▶ [Work instruction]:
Once every line below with "Replies" has been counted, state the total and nothing else.

Saved data entries:
-- ==== Sys2Proof/Proofs/DeadlineQuery.lean ====
section
/-! SUPPORT. The deadline query (R174): what the Period Table's readers and the search say, that every VALID entry occurs in
the coming week, and the settling of O54. -/

namespace Sys2Proof.Machine

variable {c : DayClock} {kind : PeriodKind}

/-! ### Reading the Period Table -/

/-- A test over the table is a test of some VALID entry at its number (R170). -/
theorem DayClock.any_period_iff (p : PeriodEntry → Bool) :
    (c.periods.toList.any fun e => e.any p) = true ↔
      ∃ (e : PeriodIx) (x : PeriodEntry), c.periods[e.val] = some x ∧ p x = true := by
  simp only [List.any_eq_true, Option.any_eq_true_iff_get, Vector.mem_toList_iff, Vector.mem_iff_getElem]
  constructor
  · rintro ⟨_, ⟨i, hi, rfl⟩, hsome, hp⟩
    exact ⟨⟨i, hi⟩, _, (Option.some_get hsome).symm, hp⟩
  · rintro ⟨e, x, hx, hp⟩
    exact ⟨some x, ⟨e.val, e.isLt, hx⟩, rfl, hp⟩

theorem DayClock.hasKind_iff :
    c.hasKind kind = true ↔ ∃ (e : PeriodIx) (x : PeriodEntry), c.periods[e.val] = some x ∧ x.kind = kind :=
  (DayClock.any_period_iff _).trans (by simp)

theorem DayClock.occurs_iff {minute day : Nat} :
    c.occurs kind minute day = true ↔ ∃ (e : PeriodIx) (x : PeriodEntry), c.periods[e.val] = some x ∧ x.kind = kind ∧
      x.minute.val = minute ∧ x.days.getLsbD day = true :=
  (DayClock.any_period_iff _).trans (by simp [PeriodEntry.occursAt])

theorem DayClock.deadlineAt_iff {t : Nat} :
    c.deadlineAt t = true ↔ ∃ (e : PeriodIx) (x : PeriodEntry), c.periods[e.val] = some x ∧ x.kind = .deadline ∧
      x.minute.val = (c.minute.val + t) % 1440 ∧
      x.days.getLsbD ((c.day.val + (c.minute.val + t) / 1440) % 7) = true :=
  DayClock.occurs_iff

/-! ### The search -/

/-- The search answers the first DEADLINE of its span, where the span holds one (R174). -/
theorem DayClock.searchDeadline_finds_first {fuel t u : Nat} (hle : t ≤ u) (hlt : u < t + fuel)
    (hat : c.deadlineAt u = true) :
    ∃ v, c.searchDeadline fuel t = some v ∧ t ≤ v ∧ v < t + fuel ∧ c.deadlineAt v = true ∧
      ∀ w, t ≤ w → w < v → ¬c.deadlineAt w = true := by
  induction fuel generalizing t with
  | zero => omega
  | succ fuel ih =>
    by_cases hnow : c.deadlineAt t = true
    · exact ⟨t, by simp [DayClock.searchDeadline, hnow], by omega, by omega, hnow, by omega⟩
    · have hne : t ≠ u := fun h => hnow (h ▸ hat)
      obtain ⟨v, hfound, hv, hvlt, hvat, hfirst⟩ := ih (t := t + 1) (by omega) (by omega)
      refine ⟨v, by simpa [DayClock.searchDeadline, hnow] using hfound, by omega, by omega, hvat, fun w hw hwv => ?_⟩
      obtain rfl | hlater := Nat.eq_or_lt_of_le hw
      · exact hnow
      · exact hfirst w hlater hwv

/-! ### The coming week -/

/-- Every moment of the week comes 1 to 10080 minutes from now, in the minutes and days the search counts (R174). -/
theorem exists_offset_to_moment (minute target : Minute) (day d : Day) :
    ∃ t : Nat, 1 ≤ t ∧ t ≤ 10080 ∧ target.val = (minute.val + t) % 1440 ∧
      d.val = (day.val + (minute.val + t) / 1440) % 7 := by
  obtain ⟨t, hone, hweek, hmoment⟩ : ∃ t, 1 ≤ t ∧ t ≤ 10080 ∧
      (day.val * 1440 + minute.val + t) % 10080 = d.val * 1440 + target.val :=
    ⟨(d.val * 1440 + target.val + 10079 - (day.val * 1440 + minute.val)) % 10080 + 1, by omega, by omega, by omega⟩
  exact ⟨t, hone, hweek, by omega, by omega⟩

/-- A day mask that is not 0 names a day (R170). -/
theorem exists_day_of_mask_ne_zero {days : BitVec 7} (h : days ≠ 0) : ∃ d : Day, days.getLsbD d.val = true := by
  by_contra hnone
  push Not at hnone
  exact h (BitVec.eq_of_getLsbD_eq fun i hi => by simpa using hnone ⟨i, hi⟩)

/-- A VALID DEADLINE entry whose mask names a day occurs in the coming week (R174). -/
theorem DayClock.exists_deadlineAt {e : PeriodIx} {x : PeriodEntry} (hx : c.periods[e.val] = some x)
    (hkind : x.kind = .deadline) (hdays : x.days ≠ 0) :
    ∃ t : Nat, 1 ≤ t ∧ t ≤ 10080 ∧ c.deadlineAt t = true := by
  obtain ⟨d, hd⟩ := exists_day_of_mask_ne_zero hdays
  obtain ⟨t, hone, hweek, hminute, hday⟩ := exists_offset_to_moment c.minute x.minute c.day d
  exact ⟨t, hone, hweek, DayClock.deadlineAt_iff.mpr ⟨e, x, hx, hkind, hminute, hday ▸ hd⟩⟩

/-! ### The query -/

theorem DayClock.nextDeadline_of_valid (htime : c.timeValid = true) (hkind : c.hasKind .deadline = true) :
    c.nextDeadline = c.searchDeadline 10080 1 := by
  simp [DayClock.nextDeadline, htime, hkind, Config.weekMinutes]

theorem DayClock.nextDeadline_eq_none (h : c.timeValid = false ∨ c.hasKind .deadline = false) :
    c.nextDeadline = none := by
  obtain htime | hkind := h
  · simp [DayClock.nextDeadline, htime]
  · simp [DayClock.nextDeadline, hkind]

/-- Settles O54: a VALID DEADLINE entry occurs in the coming week, so the search over that week ends at the first one. -/
theorem deadlineQueryFindsTheNextDeadline : Obligations.DeadlineQueryFindsTheNextDeadline := by
  intro c occurs hoccurs hdays
  have hat : ∀ t, occurs t ↔ c.deadlineAt t = true := fun t => (hoccurs t).trans DayClock.deadlineAt_iff.symm
  refine ⟨fun hnone => DayClock.nextDeadline_eq_none (hnone.imp_right fun habsent => ?_), ?_⟩
  · rw [Bool.eq_false_iff, Ne, DayClock.hasKind_iff]
    rintro ⟨e, x, hx, hkind⟩
    exact habsent e x hx hkind
  · rintro htime ⟨e, x, hx, hkind⟩
    obtain ⟨u, hone, hweek, hu⟩ := DayClock.exists_deadlineAt hx hkind (hdays e x hx)
    obtain ⟨t, hfound, ht, htlt, htat, hfirst⟩ :=
      DayClock.searchDeadline_finds_first (fuel := 10080) hone (by omega) hu
    refine ⟨t, ?_, ht, by omega, (hat t).mpr htat, fun v hv hvt => mt (hat v).mp (hfirst v hv hvt)⟩
    rwa [DayClock.nextDeadline_of_valid htime (DayClock.hasKind_iff.mpr ⟨e, x, hx, hkind⟩)]

end Sys2Proof.Machine
end

/-! SUPPORT. The event requests that write the port (R185, R186): how an operand names a source and its members, what a
removal from a subject set leaves, ATTN after either request, and the settling of O56 and O57. -/

namespace Sys2Proof.Machine

/-! ### Operands -/

theorem index?_eq_some_iff {n : Nat} {b : Byte} {i : Fin n} : index? n b = some i ↔ b.toNat = i.val := by
  simp only [index?, Option.dite_none_right_eq_some, Option.some.injEq, Fin.ext_iff]
  exact ⟨fun ⟨_, h⟩ => h, fun h => ⟨h ▸ i.isLt, h⟩⟩

theorem index?_eq_none_iff {n : Nat} {b : Byte} : index? n b = none ↔ n ≤ b.toNat := by
  simp [index?]

/-- A mask lies within another exactly if each of its members is one of the other's. -/
theorem and_not_eq_zero_iff {w : Nat} {x m : BitVec w} :
    x &&& ~~~m = 0 ↔ ∀ k : Nat, x.getLsbD k = true → m.getLsbD k = true := by
  constructor
  · intro h k hk
    have hbit : (x &&& ~~~m).getLsbD k = false := by simp [h]
    simpa [hk, BitVec.lt_of_getLsbD hk] using hbit
  · intro h
    refine BitVec.eq_of_getLsbD_eq fun k hlt => ?_
    cases hk : x.getLsbD k
    · simp [hk]
    · simp [hlt, hk, h k hk]

/-! ### The port's writes -/

section
variable (p : Port) (n : SourceNo) (x : BitVec 64)

@[simp] theorem Port.ack_enables : (p.ack n x).enables = p.enables := rfl

theorem Port.ack_subjects_same : (p.ack n x).subjects[n.val] = p.subjects[n.val] &&& ~~~x := by
  simp [Port.ack, Port.reAttn]

theorem Port.ack_subjects_other {a : SourceNo} (h : a ≠ n) : (p.ack n x).subjects[a.val] = p.subjects[a.val] := by
  have hval : n.val ≠ a.val := fun e => h (Fin.ext e.symm)
  simp [Port.ack, Port.reAttn, hval]

end

/-- After ATTN is re-derived ATTN is right, whatever the response (R183). -/
theorem State.respond_reAttn_attnLaw (s : State) (p : Port) (status : Status) (data : List Byte) :
    (State.respond { s with port := p.reAttn } status data).AttnLaw :=
  p.attnNow_iff

/-! ### EVENT_ACK -/

section
variable {s : State} {b : Byte} {n : SourceNo} {x : BitVec 64}

theorem State.eventAck_of_no_source (h : 18 ≤ b.toNat) : s.eventAck b x = s.refuse .badIndex := by
  have hnone : sourceNo? b = none := index?_eq_none_iff.mpr h
  simp [State.eventAck, hnone]

theorem State.eventAck_of_source (h : b.toNat = n.val) :
    s.eventAck b x =
      if x &&& ~~~(Source.members n) ≠ 0 then s.refuse .outOfRange
      else State.respond { s with port := s.port.ack n x } .done ((s.port.ack n x).snapshot n) := by
  have hsome : sourceNo? b = some n := index?_eq_some_iff.mpr h
  simp [State.eventAck, hsome]

theorem exec_eventAck : exec (.eventAck b x) s = .next (s.eventAck b x) := rfl

end

/-- Settles O56: the three outcomes of EVENT_ACK, by the source and then by the members that the operand names. -/
theorem eventAckRemovesTheNamedSubjects : Obligations.EventAckRemovesTheNamedSubjects := by
  intro s b n x
  refine ⟨fun hrange => ?_, fun hsource hforeign => ?_, fun hsource hmembers => ?_⟩
  · rw [Replies, exec_eventAck, State.eventAck_of_no_source hrange]
    rfl
  · obtain ⟨k, hx, hm⟩ := hforeign
    have hbad : x &&& ~~~(Source.members n) ≠ 0 := fun h => by
      simpa [hm] using and_not_eq_zero_iff.mp h k hx
    rw [Replies, exec_eventAck, State.eventAck_of_source hsource, if_pos hbad]
    rfl
  · have hgood : x &&& ~~~(Source.members n) = 0 := and_not_eq_zero_iff.mpr hmembers
    refine ⟨State.respond { s with port := s.port.ack n x } .done ((s.port.ack n x).snapshot n), ?_, rfl, ⟨rfl, rfl⟩,
      fun k => ?_, fun a ha => s.port.ack_subjects_other n x ha, rfl, s.respond_reAttn_attnLaw _ _ _⟩
    · rw [exec_eventAck, State.eventAck_of_source hsource, if_neg (not_not.mpr hgood)]
    · calc
        _ = (s.subjectsOf n &&& ~~~x).getLsbD k := congrArg (·.getLsbD k) (s.port.ack_subjects_same n x)
        _ = ((s.subjectsOf n).getLsbD k && !x.getLsbD k) := by
          by_cases hk : k < 64
          · simp [hk]
          · simp [BitVec.getLsbD_of_ge _ k (not_lt.mp hk)]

▶ [Solution to this task]:
2